Is it really? I know people who love using LLMs, people who are allergic to the idea of even taking about AI usability and lots of others in between. Same with artists hating the idea, artists who spend hours crafting very specific things with SD, and many in between.

I'm not sure I can really point out a big difference here. Maybe the artists are more skewed towards not liking AI since they work with medium that's not digital in the first place, but the range of responses really feels close.

theshrike791y ago

> Continue pretrained on 2.4 Trillion high-quality tokens over 52 major programming languages.

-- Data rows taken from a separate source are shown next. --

-- ==== Sys2Proof/Machine/Dispatch.lean ====
section
/-! DEFINITION. One arm for each command of the table: a direct call of its meaning. -/
namespace Sys2Proof.Machine

/-- The effect of a command on everything but the queue of waiting commands. -/
def exec (i : Instr) (s : State) : Host.Outcome State Fault Refusal :=
  match i with
  | .nop p => Sys2Proof.Machine.execNop p s
  | .nopDelayEnd => Sys2Proof.Machine.execNopDelayEnd s
  | .weighIn p => Sys2Proof.Machine.execWeighIn p s
  | .abort p => Sys2Proof.Machine.execAbort p s
  | .modeSet p => Sys2Proof.Machine.execModeSet p s
  | .powerRequest p => Sys2Proof.Machine.execPowerRequest p s
  | .srxDefine p => Sys2Proof.Machine.execSrxDefine p s
  | .srxEnable p => Sys2Proof.Machine.execSrxEnable p s
  | .srxDisable p => Sys2Proof.Machine.execSrxDisable p s
  | .srxQuery p => Sys2Proof.Machine.execSrxQuery p s
  | .srxRetarget p => Sys2Proof.Machine.execSrxRetarget p s
  | .stxDefine p => Sys2Proof.Machine.execStxDefine p s
  | .stxEnable p => Sys2Proof.Machine.execStxEnable p s
  | .stxDisable p => Sys2Proof.Machine.execStxDisable p s
  | .stxQuery p => Sys2Proof.Machine.execStxQuery p s
  | .stxTemplate p => Sys2Proof.Machine.execStxTemplate p s
  | .busDefine p => Sys2Proof.Machine.execBusDefine p s
  | .memberSet p => Sys2Proof.Machine.execMemberSet p s
  | .listenSet p => Sys2Proof.Machine.execListenSet p s
  | .xpointSet p => Sys2Proof.Machine.execXpointSet p s
  | .gainSet p => Sys2Proof.Machine.execGainSet p s
  | .gateConfig p => Sys2Proof.Machine.execGateConfig p s
  | .duckSet p => Sys2Proof.Machine.execDuckSet p s
  | .drvBankSwap p => Sys2Proof.Machine.execDrvBankSwap p s
  | .drvQuery p => Sys2Proof.Machine.execDrvQuery p s
  | .refConfig p => Sys2Proof.Machine.execRefConfig p s
  | .refRank p => Sys2Proof.Machine.execRefRank p s
  | .holdoverConfig p => Sys2Proof.Machine.execHoldoverConfig p s
  | .alignOutputs p => Sys2Proof.Machine.execAlignOutputs p s
  | .mckQuery p => Sys2Proof.Machine.execMckQuery p s
  | .ptpConfig p => Sys2Proof.Machine.execPtpConfig p s
  | .ptpPort p => Sys2Proof.Machine.execPtpPort p s
  | .timeSet p => Sys2Proof.Machine.execTimeSet p s
  | .startlistLoad p => Sys2Proof.Machine.execStartlistLoad p s
  | .startlistArm p => Sys2Proof.Machine.execStartlistArm p s
  | .startlistCancel p => Sys2Proof.Machine.execStartlistCancel p s
  | .rudLoad p => Sys2Proof.Machine.execRudLoad p s
  | .rudSwap p => Sys2Proof.Machine.execRudSwap p s
  | .flowSet p => Sys2Proof.Machine.execFlowSet p s
  | .queueConfig p => Sys2Proof.Machine.execQueueConfig p s
  | .queueQuery p => Sys2Proof.Machine.execQueueQuery p s
  | .portConfig p => Sys2Proof.Machine.execPortConfig p s
  | .portRestart p => Sys2Proof.Machine.execPortRestart p s
  | .portStats p => Sys2Proof.Machine.execPortStats p s
  | .tdmConfig p => Sys2Proof.Machine.execTdmConfig p s
  | .tdmRestart p => Sys2Proof.Machine.execTdmRestart p s
  | .ralConfig p => Sys2Proof.Machine.execRalConfig p s
  | .ralQuery p => Sys2Proof.Machine.execRalQuery p s
  | .cascadeConfig p => Sys2Proof.Machine.execCascadeConfig p s
  | .cascadeStatus p => Sys2Proof.Machine.execCascadeStatus p s
  | .patchLoad p => Sys2Proof.Machine.execPatchLoad p s
  | .patchSwap p => Sys2Proof.Machine.execPatchSwap p s
  | .bankRepair p => Sys2Proof.Machine.execBankRepair p s
  | .bankStatus p => Sys2Proof.Machine.execBankStatus p s
  | .loopback p => Sys2Proof.Machine.execLoopback p s
  | .bist p => Sys2Proof.Machine.execBist p s
  | .faultInject p => Sys2Proof.Machine.execFaultInject p s
  | .commandStartAfterWait => Sys2Proof.Machine.execCommandStartAfterWait s
  | .commandFetch slot => Sys2Proof.Machine.execCommandFetch slot s
  | .commandPortWrite path w => Sys2Proof.Machine.execCommandPortWrite path w s
  | .replyPortRead path => Sys2Proof.Machine.execReplyPortRead path s
  | .replyPost => Sys2Proof.Machine.execReplyPost s
  | .vector1Message => Sys2Proof.Machine.execVector1Message s
  | .hifWeighGo path => Sys2Proof.Machine.execHifWeighGo path s
  | .hifCqTailWrite path v => Sys2Proof.Machine.execHifCqTailWrite path v s
  | .hifRqHeadWrite path v => Sys2Proof.Machine.execHifRqHeadWrite path v s
  | .hifQCfgEnWrite path v => Sys2Proof.Machine.execHifQCfgEnWrite path v s
  | .hifRingEnWrite path ring v => Sys2Proof.Machine.execHifRingEnWrite path ring v s
  | .pePerstNLow => Sys2Proof.Machine.execPePerstNLow s
  | .pcieLinkDown => Sys2Proof.Machine.execPcieLinkDown s
  | .pcieLinkUp width speed => Sys2Proof.Machine.execPcieLinkUp width speed s
  | .bmeCleared => Sys2Proof.Machine.execBmeCleared s
  | .d3hotEntered => Sys2Proof.Machine.execD3hotEntered s
  | .msWriteOne head w complete => Sys2Proof.Machine.execMsWriteOne head w complete s
  | .msWriteTwo addr w0 w1 complete => Sys2Proof.Machine.execMsWriteTwo addr w0 w1 complete s
  | .msRead cmd addr complete => Sys2Proof.Machine.execMsRead cmd addr complete s
  | .msReadStatus => Sys2Proof.Machine.execMsReadStatus s
  | .msAddressMatch address => Sys2Proof.Machine.execMsAddressMatch address s
  | .registerWrite req addr be v => Sys2Proof.Machine.execRegisterWrite req addr be v s
  | .rcRead req addr be => Sys2Proof.Machine.execRcRead req addr be s
  | .pmuWakeReasonRead path => Sys2Proof.Machine.execPmuWakeReasonRead path s
  | .tdmTsRead path port => Sys2Proof.Machine.execTdmTsRead path port s
  | .keyValueWrite path addr v => Sys2Proof.Machine.execKeyValueWrite path addr v s
  | .keySequenceTimeout window => Sys2Proof.Machine.execKeySequenceTimeout window s
  | .modeForceQuiet path => Sys2Proof.Machine.execModeForceQuiet path s
  | .modeForceSafe path => Sys2Proof.Machine.execModeForceSafe path s
  | .modeForceMoored path => Sys2Proof.Machine.execModeForceMoored path s
  | .railCycle path => Sys2Proof.Machine.execRailCycle path s
  | .cmdReset path => Sys2Proof.Machine.execCmdReset path s
  | .otpOpen path => Sys2Proof.Machine.execOtpOpen path s
  | .otpClose path => Sys2Proof.Machine.execOtpClose path s
  | .serdesReset path port => Sys2Proof.Machine.execSerdesReset path port s
  | .patchSwapKeyed path => Sys2Proof.Machine.execPatchSwapKeyed path s
  | .patchRevertKeyed path => Sys2Proof.Machine.execPatchRevertKeyed path s
  | .bankMapMigrate path bank => Sys2Proof.Machine.execBankMapMigrate path bank s
  | .bankMapUnretire path => Sys2Proof.Machine.execBankMapUnretire path s
  | .mckCoreCfgWrite path v => Sys2Proof.Machine.execMckCoreCfgWrite path v s
  | .npxCfgEnWrite path port v => Sys2Proof.Machine.execNpxCfgEnWrite path port v s
  | .pauseTxGo path port v => Sys2Proof.Machine.execPauseTxGo path port v s
  | .rudCtrlEnWrite path v => Sys2Proof.Machine.execRudCtrlEnWrite path v s
  | .oblRelearn path => Sys2Proof.Machine.execOblRelearn path s
  | .umpireAck path => Sys2Proof.Machine.execUmpireAck path s
  | .qOpen path q v => Sys2Proof.Machine.execQOpen path q v s
  | .qWdata path q v => Sys2Proof.Machine.execQWdata path q v s
  | .qCommit path q v => Sys2Proof.Machine.execQCommit path q v s
  | .qRdata path q ecc => Sys2Proof.Machine.execQRdata path q ecc s
  | .qOpNext path q => Sys2Proof.Machine.execQOpNext path q s
  | .qOpRelease path q => Sys2Proof.Machine.execQOpRelease path q s
  | .qOpMark path q => Sys2Proof.Machine.execQOpMark path q s
  | .qOpRewind path q => Sys2Proof.Machine.execQOpRewind path q s
  | .qOpAbandon path q => Sys2Proof.Machine.execQOpAbandon path q s
  | .apertureMemoryAccess path addr be act => Sys2Proof.Machine.execApertureMemoryAccess path addr be act s
  | .porNRise straps => Sys2Proof.Machine.execPorNRise straps s
  | .porNFall => Sys2Proof.Machine.execPorNFall s
  | .railEnableStep => Sys2Proof.Machine.execRailEnableStep s
  | .railDisableStep => Sys2Proof.Machine.execRailDisableStep s
  | .railOffElapsed => Sys2Proof.Machine.execRailOffElapsed s
  | .pwrGoodTimeout => Sys2Proof.Machine.execPwrGoodTimeout s
  | .pwrGoodFail => Sys2Proof.Machine.execPwrGoodFail s
  | .coreResetRelease record => Sys2Proof.Machine.execCoreResetRelease record s
  | .bufferClearDone => Sys2Proof.Machine.execBufferClearDone s
  | .bootImageLoad image => Sys2Proof.Machine.execBootImageLoad image s
  | .peWakeNAsserted => Sys2Proof.Machine.execPeWakeNAsserted s
  | .handshakeUnitAnswer unit => Sys2Proof.Machine.execHandshakeUnitAnswer unit s
  | .handshakeDelayExpired unit => Sys2Proof.Machine.execHandshakeDelayExpired unit s
  | .handshakeDelayCap => Sys2Proof.Machine.execHandshakeDelayCap s
  | .handshakeUnitComplete unit => Sys2Proof.Machine.execHandshakeUnitComplete unit s
  | .powerReplyWaitExpired => Sys2Proof.Machine.execPowerReplyWaitExpired s
  | .islandAutoEnter => Sys2Proof.Machine.execIslandAutoEnter s
  | .islandAutoReturn => Sys2Proof.Machine.execIslandAutoReturn s
  | .strokeBoundary dt => Sys2Proof.Machine.execStrokeBoundary dt s
  | .catchPhase pins errs => Sys2Proof.Machine.execCatchPhase pins errs s
  | .drivePhase playback => Sys2Proof.Machine.execDrivePhase playback s
  | .finishPhase upset => Sys2Proof.Machine.execFinishPhase upset s
  | .recoveryPhase => Sys2Proof.Machine.execRecoveryPhase s
  | .frameReceived dt port bytes errs => Sys2Proof.Machine.execFrameReceived dt port bytes errs s
  | .pauseTimerExpired port timer => Sys2Proof.Machine.execPauseTimerExpired port timer s
  | .portLinkUp port => Sys2Proof.Machine.execPortLinkUp port s
  | .portLinkDown port => Sys2Proof.Machine.execPortLinkDown port s
  | .transmitFrameStart dt port => Sys2Proof.Machine.execTransmitFrameStart dt port s
  | .launchLateDiscard port queue => Sys2Proof.Machine.execLaunchLateDiscard port queue s
  | .portDisableDone port => Sys2Proof.Machine.execPortDisableDone port s
  | .hostTxItemCopy read => Sys2Proof.Machine.execHostTxItemCopy read s
  | .wakeFrame port bytes => Sys2Proof.Machine.execWakeFrame port bytes s
  | .frameClassify => Sys2Proof.Machine.execFrameClassify s
  | .rudSwapComplete => Sys2Proof.Machine.execRudSwapComplete s
  | .mediaFrameAccept => Sys2Proof.Machine.execMediaFrameAccept s
  | .ssrcRelearn stream => Sys2Proof.Machine.execSsrcRelearn stream s
  | .srxPortLost stream port => Sys2Proof.Machine.execSrxPortLost stream port s
  | .rrWaitExpired stream seq => Sys2Proof.Machine.execRrWaitExpired stream seq s
  | .rerowRequestSend stream => Sys2Proof.Machine.execRerowRequestSend stream s
  | .rrRetryExpired stream seq => Sys2Proof.Machine.execRrRetryExpired stream seq s
  | .goneReceived => Sys2Proof.Machine.execGoneReceived s
  | .rerowRequestReceived => Sys2Proof.Machine.execRerowRequestReceived s
  | .rerowAnswer port => Sys2Proof.Machine.execRerowAnswer port s
  | .scrubPassComplete bank corrected uncorrectable => Sys2Proof.Machine.execScrubPassComplete bank corrected uncorrectable s
  | .evtInEdge dt pin rising => Sys2Proof.Machine.execEvtInEdge dt pin rising s
  | .evtOutEdge dt pin => Sys2Proof.Machine.execEvtOutEdge dt pin s
  | .startListFire dt => Sys2Proof.Machine.execStartListFire dt s
  | .ptpMessageReceived read => Sys2Proof.Machine.execPtpMessageReceived read s
  | .ptpMessageTimer port timer => Sys2Proof.Machine.execPtpMessageTimer port timer s
  | .rerouteHoldEnd => Sys2Proof.Machine.execRerouteHoldEnd s
  | .slewEnd => Sys2Proof.Machine.execSlewEnd s
  | .refQualified ref seen phase => Sys2Proof.Machine.execRefQualified ref seen phase s
  | .refDisqualified ref present seen => Sys2Proof.Machine.execRefDisqualified ref present seen s
  | .selectionEvaluate => Sys2Proof.Machine.execSelectionEvaluate s
  | .lockTestPass => Sys2Proof.Machine.execLockTestPass s
  | .holdoverExpired => Sys2Proof.Machine.execHoldoverExpired s
  | .ralLock stream => Sys2Proof.Machine.execRalLock stream s
  | .ralHold stream => Sys2Proof.Machine.execRalHold stream s
  | .tdmSlaveFrame dt port clocks slots => Sys2Proof.Machine.execTdmSlaveFrame dt port clocks slots s
  | .tdmFrameTimeout port => Sys2Proof.Machine.execTdmFrameTimeout port s
  | .oblTrainComplete port => Sys2Proof.Machine.execOblTrainComplete port s
  | .oblLinkFrame port bytes => Sys2Proof.Machine.execOblLinkFrame port bytes s
  | .oblBlockedClear port => Sys2Proof.Machine.execOblBlockedClear port s
  | .oblDelayTimer port => Sys2Proof.Machine.execOblDelayTimer port s
  | .oblDelayFrame dt port bytes => Sys2Proof.Machine.execOblDelayFrame dt port bytes s
  | .oblLinkLoss port leaving => Sys2Proof.Machine.execOblLinkLoss port leaving s
  | .oblSyncReceived dt port bytes => Sys2Proof.Machine.execOblSyncReceived dt port bytes s
  | .oblLaneFrame port bytes => Sys2Proof.Machine.execOblLaneFrame port bytes s
  | .oblRelayUp port bytes => Sys2Proof.Machine.execOblRelayUp port bytes s
  | .oblRelayDn port bytes => Sys2Proof.Machine.execOblRelayDn port bytes s
  | .oblTunnelFrame port bytes => Sys2Proof.Machine.execOblTunnelFrame port bytes s
  | .tunnelWaitExpired tag => Sys2Proof.Machine.execTunnelWaitExpired tag s
  | .oblConflictClear => Sys2Proof.Machine.execOblConflictClear s
  | .oblCoxSideSwitch => Sys2Proof.Machine.execOblCoxSideSwitch s
  | .obienWakePattern port => Sys2Proof.Machine.execObienWakePattern port s
  | .parityCheckVisit addr upset => Sys2Proof.Machine.execParityCheckVisit addr upset s
  | .unitMemParityPass bad => Sys2Proof.Machine.execUnitMemParityPass bad s
  | .temperatureSample tj => Sys2Proof.Machine.execTemperatureSample tj s
  | .cmdWatchdog => Sys2Proof.Machine.execCmdWatchdog s
  | .faultLogWindowClose code => Sys2Proof.Machine.execFaultLogWindowClose code s
  | .patchVerifyDone => Sys2Proof.Machine.execPatchVerifyDone s
  | .cmdRestartComplete => Sys2Proof.Machine.execCmdRestartComplete s
  | .patchRollback => Sys2Proof.Machine.execPatchRollback s
  | .vddAonPowerUp => Sys2Proof.Machine.execVddAonPowerUp s
  | .vddAonPowerLoss => Sys2Proof.Machine.execVddAonPowerLoss s
  | .pwrGoodRise => Sys2Proof.Machine.execPwrGoodRise s
  | .pePerstNRelease => Sys2Proof.Machine.execPePerstNRelease s
  | .busMasterEnableSet => Sys2Proof.Machine.execBusMasterEnableSet s
  | .msixVectorUnmask what => Sys2Proof.Machine.execMsixVectorUnmask what s
  | .autoNegotiationDone port agreed pause => Sys2Proof.Machine.execAutoNegotiationDone port agreed pause s
  | .portResetRelease port => Sys2Proof.Machine.execPortResetRelease port s
  | .migrationStepGridStopped => Sys2Proof.Machine.execMigrationStepGridStopped s
  | .flowScanComplete => Sys2Proof.Machine.execFlowScanComplete s
  | .bistComplete failing errors => Sys2Proof.Machine.execBistComplete failing errors s
  | .cmdBootReady => Sys2Proof.Machine.execCmdBootReady s

end Sys2Proof.Machine
end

I'm still waiting for a model that's highly specialised for a single language only - and either a lot smaller than these jack of all trades ones or VERY good at that specific language's nuances + libraries.

rfoo1y ago

An unfortunate fact is, similar to human with infinite time, LLMs usually have better performance on your specific langauge when they are not limited to learn or over-sample one single language. Not unlike the common saying "learning to code in Haskell makes you a better C++ programmer".

Of course, this is far from trivial, you don't just add more data and expect it to automatically be better for everything. So is time management for us mere mortals.

deely31y ago

> usually have better performance on your specific langauge when they are not limited to learn or over-sample one single language.

Source? Im very curious how learning one language helps model to generate code in language with different paradigms. Java, Markdown, JSON, HTML, Fortran?

cztomsik1y ago

I think around the BLOOM models (2022) it was found out that if you train english-only, the model performs worse than if you have even little mixture of other languages.

Also, there were other papers (one epoch is all you need) where it was shown that diverse data is better than multiple epochs, and finally, there was paper (textbooks is all you need) for famous Phi model, with conclusion that high-quality data > lots of data.

This by itself is not a proof for your specific question but you can extrapolate.

imjonse1y ago

Unclear how much of their coding knowledge is in the space of syntax/semantics of a given language and how much in the latent space that generalizes across languages and logic in general. If I were to guess I'd say 80% is in the latter for the larger capable models. Even very small models (like in Karpathy's famous RNN blog) will get syntax right but that is superficial knowledge.

sitkack1y ago

The models benefit immensely from being trained with more data from other languages, even if you only ever use it in one.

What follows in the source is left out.